Recorded data
^^^^^^^^

/-- The forward EOT passage of an order that has no stop target below the runout position. -/
theorem State.eotForward_above {o : Order} {w : Work} {v : Speed} (run : (s.tr t).running = some (o, w))
    (phase : w.phase ≠ .stopping) (cond : (s.tr t).cap.seg.cond = .running) (dir : (s.tr t).cap.seg.dir = some .forward)
    (owner : (s.tr t).cap.seg.owner = some .orders) (speed : (s.tr t).cap.seg.speed = some v)
    (above : (s.tr t).cap.seg.stopTarget = none ∨
      ∃ p, (s.tr t).cap.seg.stopTarget = some p ∧ (s.tr t).cap.counter + 30000 < p) :
    s.eotForward t = s.upd t fun x =>
      ((x.pastMarker).modWork fun _ w => { w with runoutTarget := true }).takes .orders
        { x.cap.seg with stopTarget := some (x.cap.counter + 30000) } := by
  let q := s.upd t Transport.pastMarker
  have tr : q.tr t = (s.tr t).pastMarker := State.tr_upd_same _ _ _
  have runout : (q.tr t).cap.runout = some ((s.tr t).cap.counter + 30000) := by
    rw [tr]
    rfl
  have run' : (q.tr t).running = some (o, w) := (congrArg Transport.running tr).trans run
  have seg : (q.tr t).cap.seg = (s.tr t).cap.seg := congrArg (fun y => y.cap.seg) tr
  have limit := Transport.runoutLimit_above runout above
  have above' : (s.tr t).cap.seg.targetAbove ((s.tr t).cap.counter + 30000) = true := by
    unfold Segment.targetAbove
    rcases above with e | ⟨p, e, lower⟩ <;> rw [e]
    simpa using lower
  have request : (s.tr t).cap.seg.request .orders
      { dir := .forward, speed := v, target := some ((s.tr t).cap.counter + 30000), approach := (s.tr t).cap.seg.approach } =
        { (s.tr t).cap.seg with stopTarget := some ((s.tr t).cap.counter + 30000) } := by
    unfold Segment.request
    dsimp only
    rw [← dir, ← speed, ← owner]
  have far : ({ (s.tr t).cap.seg with stopTarget := some ((s.tr t).cap.counter + 30000) } : Segment).mustSlow
      (s.tr t).cap.counter = false := by
    have d := stopDistance_le (s.tr t).cap.seg.cls v
    unfold Segment.mustSlow Segment.slowPoint
    rw [dir, speed]
    dsimp only
    rw [cond]
    dsimp only
    simp only [decide_eq_false_iff_not]
    omega
  calc s.eotForward t = q.eotOrders t := rfl
    _ = q.orderRun t { dir := .forward, speed := v, target := (s.tr t).cap.seg.stopTarget
                       approach := (s.tr t).cap.seg.approach } := by
      rw [State.eotOrders_eq run' runout (by rw [seg]; exact speed), seg]
      exact if_pos ⟨phase, by simp [Segment.stopping, cond], by simp [Segment.tapeDir, cond, dir], owner, above'⟩
    _ = _ := by
      rw [State.orderRun_eq _ (by rw [seg]; simp [Segment.undriven, Segment.driven, cond])]
      dsimp only
      rw [limit, State.upd_upd]
      refine State.upd_congr ?_
      dsimp only
      rw [Transport.run_same (x := (s.tr t).pastMarker.modWork fun _ w => { w with runoutTarget := true })
        (by exact cond) (by exact dir) (by exact speed) (by exact request ▸ far)]
      exact congrArg (fun g => Transport.takes .orders g _) request

theorem State.eotForward_below {o : Order} {w : Work} {v : Speed} {p : Int} (run : (s.tr t).running = some (o, w))
    (speed : (s.tr t).cap.seg.speed = some v) (target : (s.tr t).cap.seg.stopTarget = some p)
    (below : p ≤ (s.tr t).cap.counter + 30000) : s.eotForward t = s.upd t Transport.pastMarker := by
  have tr : (s.upd t Transport.pastMarker).tr t = (s.tr t).pastMarker := State.tr_upd_same _ _ _
  refine (State.eotOrders_eq (s := s.upd t Transport.pastMarker) (o := o) (w := w) (v := v)
    (r := (s.tr t).cap.counter + 30000) (by rw [tr]; exact run) (by rw [tr]; rfl) (by rw [tr]; exact speed)).trans ?_
  refine if_neg fun k => ?_
  have above := k.2.2.2.2
  rw [tr] at above
  unfold Segment.targetAbove at above
  rw [show ((s.tr t).pastMarker).cap.seg.stopTarget = some p from target] at above
  simp only [decide_eq_true_eq] at above
  omega

/-! ### The load point (R3, R4, R95, R115 to R117) -/

/-- The leader flag of a transport. -/
def Transport.withLeader (b : Bool) (x : Transport) : Transport := x.modSeq fun q => { q with leader := b }

theorem State.loadPointForward_eq (s : State) :
    s.loadPointForward t = s.upd t fun x =>
      if x.cap.seg.approaching then (x.withLeader false).stopForRezero s.clock else x.withLeader false := rfl

/-- The load point means nothing to a transport without an order that can meet it. -/
theorem State.loadPointOrders_else (h : ∀ o w, (s.tr t).running = some (o, w) → o.kind.meetsLoadPoint = false) :
    s.loadPointOrders t = s := by
  unfold State.loadPointOrders
  split
  · rename_i o w run
    exact if_neg (by simp [h o w run])
  · rfl

theorem State.loadPointSequencer_else (h : (s.tr t).sequencer.state.rewindPhase? = none) : s.loadPointSequencer t = s := by
  unfold State.loadPointSequencer
  dsimp only
  rw [h]

theorem State.loadPointOrders_meets {o : Order} {w : Work} (run : (s.tr t).running = some (o, w))
    (kind : o.kind.meetsLoadPoint = true) (phase : w.phase ≠ .approach) (dir : (s.tr t).cap.seg.tapeDir = some .reverse)
    (driven : (s.tr t).cap.seg.driven = true) :
    s.loadPointOrders t = s.upd t fun x =>
      let marked := x.modWork fun _ k => { k with phase := .approach, reason := some .loadPoint, barrier := none }
      if w.phase.underWay then marked.stopDriven s.clock .orders else marked := by
  unfold State.loadPointOrders
  rw [run]
  dsimp only
  rw [if_pos ⟨kind, phase, dir⟩]
  cases w.phase.underWay
  · rfl
  · refine (State.stop_driven .orders (by rw [State.tr_upd_same]; exact driven)).trans ?_
    rw [State.upd_upd]
    rfl

theorem Segment.stopsFor_stopDriven (now : Nat) (o : Owner) (x : Transport) :
    x.cap.seg.stopsFor o (x.stopDriven now o).cap.seg := Segment.stopsFor_rampDown _ _ _

/-! ### The marker events, by direction (R3 to R5) -/

theorem exec_eot_forward (dir : (s.tr t).cap.lastDir = .forward) :
    exec (.markerEdge t .eot) s = .next (s.eotForward t) := by
  refine congrArg Host.Outcome.next ?_
  unfold State.markerEvent
  rw [dir]

theorem exec_eot_reverse (dir : (s.tr t).cap.lastDir = .reverse) :
    exec (.markerEdge t .eot) s = .next (s.eotReverse t) := by
  refine congrArg Host.Outcome.next ?_
  unfold State.markerEvent
  rw [dir]

theorem exec_loadPoint_forward (dir : (s.tr t).cap.lastDir = .forward) :
    exec (.markerEdge t .loadPoint) s = .next (s.loadPointForward t) := by
  refine congrArg Host.Outcome.next ?_
  unfold State.markerEvent
  rw [dir]

/-- The state in which the leader flag has been set. -/
def State.atLeader (t : TNum) (s : State) : State := s.upd t (Transport.withLeader true)

theorem State.atLeader_tr : (s.atLeader t).tr t = (s.tr t).withLeader true := State.tr_upd_same _ _ _

theorem exec_loadPoint_reverse (dir : (s.tr t).cap.lastDir = .reverse) :
    exec (.markerEdge t .loadPoint) s = .next (((s.atLeader t).loadPointOrders t).loadPointSequencer t) := by
  refine congrArg Host.Outcome.next ?_
  unfold State.markerEvent
  rw [dir]
  rfl

/-- The load point met by a transport without an order, and outside a rewind. -/
theorem exec_loadPoint_idle (dir : (s.tr t).cap.lastDir = .reverse) (state : (s.tr t).sequencer.state = .ready)
    (idle : (s.tr t).running = none) : exec (.markerEdge t .loadPoint) s = .next (s.atLeader t) := by
  have orders : (s.atLeader t).loadPointOrders t = s.atLeader t := State.loadPointOrders_else fun o w run => by
    rw [State.atLeader_tr] at run
    exact absurd (idle.symm.trans run) nofun
  rw [exec_loadPoint_reverse dir, orders]
  refine congrArg Host.Outcome.next (State.loadPointSequencer_else ?_)
  rw [State.atLeader_tr]
  exact state ▸ rfl

/-- The load point met by a moving order: a stop begins, unless one has begun, and the approach follows (R95). -/
theorem exec_loadPoint_meets {o : Order} {w : Work} (dir : (s.tr t).cap.lastDir = .reverse)
    (state : (s.tr t).sequencer.state = .moving) (run : (s.tr t).running = some (o, w))
    (kind : (∃ n, o.kind = .spaceR n) ∨ (∃ p, o.kind = .seekPos p) ∨ ∃ m, o.kind = .seekMark m)
    (driven : (s.tr t).cap.seg.driven = true) (tape : (s.tr t).cap.seg.tapeDir = some .reverse)
    (phase : w.phase ∈ [OrderPhase.fast, .readLeg, .search, .haltSearch, .stopping]) :
    ∃ r, exec (.markerEdge t .loadPoint) s = .next r ∧ s.sameOutside t r ∧ (r.tr t).sequencer.leader = true ∧
      (r.tr t).running = some (o, { w with phase := .approach, reason := some .loadPoint, barrier := none }) ∧
      (w.phase ≠ .stopping → (s.tr t).cap.seg.stopsFor .orders (r.tr t).cap.seg) ∧
      (w.phase = .stopping → (r.tr t).cap = (s.tr t).cap) := by
  have meets : o.kind.meetsLoadPoint = true := by
    rcases kind with ⟨n, e⟩ | ⟨p, e⟩ | ⟨m, e⟩ <;> rw [e] <;> rfl
  have apart : w.phase ≠ .approach := by
    intro e
    rw [e] at phase
    simp at phase
  have orders := State.loadPointOrders_meets (t := t) (s := s.atLeader t) (by rw [State.atLeader_tr]; exact run) meets apart
    (by rw [State.atLeader_tr]; exact tape) (by rw [State.atLeader_tr]; exact driven)
  have same : ((s.atLeader t).loadPointOrders t).loadPointSequencer t = (s.atLeader t).loadPointOrders t := by
    refine State.loadPointSequencer_else ?_
    rw [orders, State.tr_upd_same, State.atLeader_tr]
    dsimp only
    split <;> exact state ▸ rfl
  have running := Transport.modWork_running ((s.tr t).withLeader true)
    fun _ k => { k with phase := .approach, reason := some .loadPoint, barrier := none }
  rw [show ((s.tr t).withLeader true).running = some (o, w) from run] at running
  refine ⟨_, exec_loadPoint_reverse dir, ?_⟩
  rw [same, orders, State.atLeader, State.upd_upd]
  refine ⟨State.sameOutside_upd _ _ _, ?_⟩
  rw [State.tr_upd_same]
  dsimp only
  split
  · rename_i underWay
    refine ⟨rfl, running, fun _ => Segment.stopsFor_stopDriven _ _ _, fun e => ?_⟩
    rw [e] at underWay
    cases underWay
  · rename_i stopping
    refine ⟨rfl, running, fun n => absurd (OrderPhase.underWay_of ?_).1 stopping, fun _ => rfl⟩
    simpa [n] using phase

/-! ### The load point of a rewind (R115 to R117) -/

section
variable {p : RewindPhase} (dir : (s.tr t).cap.lastDir = .reverse) (phase : (s.tr t).sequencer.state.rewindPhase? = some p)
  (kinds : ∀ o w, (s.tr t).running = some (o, w) → o.kind = .rewind ∨ o.kind = .unload)
include dir phase kinds

/-- The load point met in a rewind is for the Sequencer alone. -/
theorem exec_loadPoint_rewind : exec (.markerEdge t .loadPoint) s = .next ((s.atLeader t).loadPointSequencer t) ∧
    ((s.atLeader t).tr t).sequencer.state.rewindPhase? = some p := by
  have orders : (s.atLeader t).loadPointOrders t = s.atLeader t := State.loadPointOrders_else fun o w run => by
    rw [State.atLeader_tr] at run
    rcases kinds o w run with e | e <;> rw [e] <;> rfl
  refine ⟨?_, ?_⟩
  · rw [exec_loadPoint_reverse dir, orders]
  · rw [State.atLeader_tr]
    exact phase

/-- The phases in which a rewind goes on at the load point. -/
theorem exec_loadPoint_goesOn (on : p = .settle ∨ p = .fast ∧ (s.tr t).sequencer.ending = true) :
    exec (.markerEdge t .loadPoint) s = .next (s.atLeader t) := by
  obtain ⟨ran, phase⟩ := exec_loadPoint_rewind dir phase kinds
  refine ran.trans (congrArg Host.Outcome.next ?_)
  unfold State.loadPointSequencer
  dsimp only
  rw [phase]
  rcases on with rfl | ⟨rfl, ending⟩
  · rfl
  · exact if_pos (by rw [State.atLeader_tr]; exact ending)

/-- The phases in which a rewind stops at the load point, `b` telling whether the fast phase ends here. -/
theorem exec_loadPoint_stops {b : Bool} (driven : (s.tr t).cap.seg.driven = true)
    (on : p = .fast ∧ (s.tr t).sequencer.ending = false ∧ b = true ∨ p = .approach ∧ b = (s.tr t).sequencer.lpStop) :
    ∃ r, exec (.markerEdge t .loadPoint) s = .next r ∧ s.sameOutside t r ∧
      (r.tr t).sequencer = { (s.tr t).sequencer with leader := true, lpStop := b } ∧
      (s.tr t).cap.seg.stopsFor .sequencer (r.tr t).cap.seg ∧ (r.tr t).orders = (s.tr t).orders := by
  obtain ⟨ran, phase⟩ := exec_loadPoint_rewind dir phase kinds
  have driven' : ((s.atLeader t).tr t).cap.seg.driven = true := by
    rw [State.atLeader_tr]
    exact driven
  refine ⟨_, ran, ?_⟩
  unfold State.loadPointSequencer
  dsimp only
  rw [phase]
  rcases on with ⟨rfl, going, rfl⟩ | ⟨rfl, rfl⟩
  · have going' : ((s.atLeader t).tr t).sequencer.ending = false := by
      rw [State.atLeader_tr]
      exact going
    dsimp only
    rw [if_neg (by simp [going']), State.stop_driven _ (by rw [State.tr_upd_same]; exact driven'), State.atLeader,
      State.upd_upd, State.upd_upd, State.tr_upd_same]
    exact ⟨State.sameOutside_upd _ _ _, rfl, Segment.stopsFor_stopDriven _ _ _, rfl⟩
  · dsimp only
    rw [State.stop_driven _ driven', State.atLeader, State.upd_upd, State.tr_upd_same]
    exact ⟨State.sameOutside_upd _ _ _, rfl, Segment.stopsFor_stopDriven _ _ _, rfl⟩

end

end

/-- Settles O24. -/
theorem markerEdges : Obligations.MarkerEdges := by
  intro t s
  refine ⟨fun dir idle => ?_, fun o w v dir run phase cond tape owner speed => ⟨fun above => ?_, fun p target below => ?_⟩,
    exec_eot_reverse, fun dir approach => ?_, fun dir approach cond => ?_, exec_loadPoint_idle,
    fun o w => exec_loadPoint_meets, fun p dir phase kinds driven => ?_⟩
  · rw [exec_eot_forward dir]
    exact congrArg Host.Outcome.next (State.eotOrders_idle (by rw [State.tr_upd_same]; exact idle))
  · refine ⟨_, exec_eot_forward dir, ?_⟩
    rw [State.eotForward_above run phase cond tape owner speed above]
    refine ⟨State.sameOutside_upd _ _ _, ?_⟩
    rw [State.tr_upd_same]
    refine ⟨rfl, rfl, ?_, rfl, rfl⟩
    exact (Transport.modWork_running (s.tr t).pastMarker fun _ w => { w with runoutTarget := true }).trans
      (congrArg (Option.map _) run)
  · rw [exec_eot_forward dir]
    exact congrArg Host.Outcome.next (State.eotForward_below run speed target below)
  · rw [exec_loadPoint_forward dir]
    refine congrArg Host.Outcome.next (State.upd_congr ?_)
    exact if_neg (by simp [Segment.approaching, Transport.modSeq, approach])
  · refine ⟨_, exec_loadPoint_forward dir, ?_⟩
    rw [State.loadPointForward_eq]
    refine ⟨State.sameOutside_upd _ _ _, ?_⟩
    rw [State.tr_upd_same, if_pos (by simp [Segment.approaching, approach, cond])]
    exact ⟨rfl, rfl, rfl, _, rfl, rfl, rfl⟩
  · exact ⟨fun fast going => exec_loadPoint_stops dir phase kinds driven (.inl ⟨fast, going, rfl⟩),
      fun fast ending => exec_loadPoint_goesOn dir phase kinds (.inr ⟨fast, ending⟩),
      fun approach => exec_loadPoint_stops dir phase kinds driven (.inr ⟨approach, rfl⟩),
      fun settle => exec_loadPoint_goesOn dir phase kinds (.inl settle)⟩

end Sys2Proof.Machine
end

^^^^^^^^

▶ [PROBLEM STATEMENT]
When a line in the data holds the word "marked", show that line.

▶ [TASK SOLUTION]
      let marked := x.modWork fun _ k => { k with phase := .approach, reason := some .loadPoint, barrier := none }
      if w.phase.underWay then marked.stopDriven s.clock .orders else marked := by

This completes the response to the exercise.